[Stored items]
· · ·

-- ==== Sys2Proof/Machine/Atomic.lean ====
section
/-! DEFINITION. ATOM and RED (R321 to R325, R39, R40, R80, R85, R87, R112, R166, R177, R178). -/
namespace Sys2Proof.Machine

/-! ## The operations (R322) -/

/-- A lane-wise operation on values of so many lanes. -/
def laneOp (lw n : Nat) (g : Nat → Nat → Nat) (x y : Nat) : Nat :=
  packElems lw ((upto n).map fun i => g (elem lw i x) (elem lw i y))

/-- The sum of two values of a format, rounded once. -/
def addFmt (f : Fmt) (x y : Nat) : Nat := f.round .rne ((f.decode x).add (f.decode y))

/-- What operation fn on w bits writes, if it writes (R322, R245); old, b and c are below 2^w. -/
def atomNew (fn w old b c : Nat) : Option Nat :=
  match fn with
  | 0 => none
  | 1 => some b
  | 2 => some ((old + b) % 2 ^ w)
  | 3 => some ((old + 2 ^ w - b) % 2 ^ w)
  | 4 => some (old &&& b)
  | 5 => some (old ||| b)
  | 6 => some (old ^^^ b)
  | 7 => some (if toSigned w old ≤ toSigned w b then old else b)
  | 8 => some (if toSigned w old ≤ toSigned w b then b else old)
  | 9 => some (if old ≤ b then old else b)
  | 10 => some (if old ≤ b then b else old)
  | 11 => some b
  | 12 => if old = c then some b else none
  | 13 => some (if b ≤ old then 0 else old + 1)
  | 14 => some (if old = 0 ∨ b < old then b else old - 1)
  | 15 => some (laneOp 32 (w / 32) (addFmt Sys2Proof.Machine.fp32) old b)
  | 16 => some (laneOp 32 (w / 32) (minF Sys2Proof.Machine.fp32) old b)
  | 17 => some (laneOp 32 (w / 32) (maxF Sys2Proof.Machine.fp32) old b)
  | 18 => some (laneOp 16 (w / 16) (addFmt Sys2Proof.Machine.fp16) old b)
  | _ => some (laneOp 16 (w / 16) (addFmt Sys2Proof.Machine.bf16) old b)

/-- The width of an ATOM or RED. -/
def atomBits (w64 : Bool) : Nat := if w64 then 64 else 32

/-- An ATOM or RED as its fields give it. -/
structure AtomOp where
  fn : Nat
  w64 : Bool
  scope : Nat
  order : Nat
  red : Bool
  deriving DecidableEq, Repr

def AtomOp.bits (o : AtomOp) : Nat := atomBits o.w64
def AtomOp.bytes (o : AtomOp) : Nat := o.bits / 8
/-- Release and acquire order (R139). -/
def AtomOp.releases (o : AtomOp) : Bool := o.order == 2 || o.order == 3
def AtomOp.acquires (o : AtomOp) : Bool := o.order == 1 || o.order == 3
/-- The kind of addition it makes on FP32 or packed halves (R166, R168). -/
def AtomOp.kind (o : AtomOp) : Option BKind :=
  match o.fn with
  | 15 => some .f32
  | 18 => some .f16
  | 19 => some .bf16
  | _ => none

/-! ## Places (R324) -/

/-- Whether the host accepts the operation (R39). -/
def hostAtom (o : AtomOp) : Bool := if o.red then o.fn == 2 else o.fn == 2 || o.fn == 11 || o.fn == 12

/-- The place to which a leaf leads an ATOM or RED does not fail it (R36, R39, R40). -/
def State.atomFits (s : State) (o : AtomOp) (va : Nat) (l : Leaf) : Bool :=
  match placeOf s (l.pa va) with
  | .onchip _ => false
  | .host => hostAtom o
  | _ => s.peerFits (l.pa va)
/-- The address of an ATOM or RED is resolved (R324). -/
def State.resolveAtom (s : State) (w : Who) (o : AtomOp) (ea : Nat) : State × Resolved :=
  s.resolve w ea o.bytes o.bytes needRW true (s.atomFits o)

/-- Where an ATOM or RED is performed, checked as its node fires (R313, R324). -/
def State.planAtom (s : State) (w : Who) (e ea : Nat) (o : AtomOp) (r : Resolved) : State × Option (Except Bad StoreOp) :=
  let n := o.bytes
  let mk (goal : StoreTo) (lim : Word) (pages : List (Nat × Nat)) : StoreOp :=
    ⟨e, BitVec.ofNat 64 ea, goal, (r.cells n).2.map fun a => (a, 0), none, lim, pages⟩
  match r with
  | .wait => (s, none)
  | .bad b => (s, some (.error b))
  | .onchip _ _ => (s, some (.error ⟨0x09, ea⟩))
  | .scratch offs =>
    (match w.ga with
     | none => (s, some (.error ⟨0x09, ea⟩))
     | some ga => match s.windowStoreCheck w ga offs with
       | (s, none) => (s, none)
       | (s, some (.error b)) => (s, some (.error b))
       | (s, some (.ok ps)) => (s, some (.ok (mk .scratch 0 ps))))
  | .mem _ l => (s, some (.ok (mk (.global l.rgx 0 true) ((l.bound s ea).getD 0) [r.page ea])))
  | .host _ _ => (s, some (if hostAtom o then .ok (mk .outside 0 [r.page ea]) else .error ⟨0x09, ea⟩))
  | .peer _ _ _ => (s, some (.ok (mk .outside 0 [r.page ea])))

/-! ## Performing them -/

/-- What performing comes to. -/
inductive AtomOut where
  | wait
  /-- Its additions have been offered to the holder. -/
  | offered
  | bad (b : Bad)
  /-- The old value, and the release records met, each with the copy that held it. -/
  | done (old : Nat) (recs : List (Nat × RelRec))
  deriving DecidableEq, Repr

· · ·

### WORK INSTRUCTIONS
Each line holding the word "pages" must be copied from the data.

### WRITTEN SOLUTION
  let mk (goal : StoreTo) (lim : Word) (pages : List (Nat × Nat)) : StoreOp :=
    ⟨e, BitVec.ofNat 64 ea, goal, (r.cells n).2.map fun a => (a, 0), none, lim, pages⟩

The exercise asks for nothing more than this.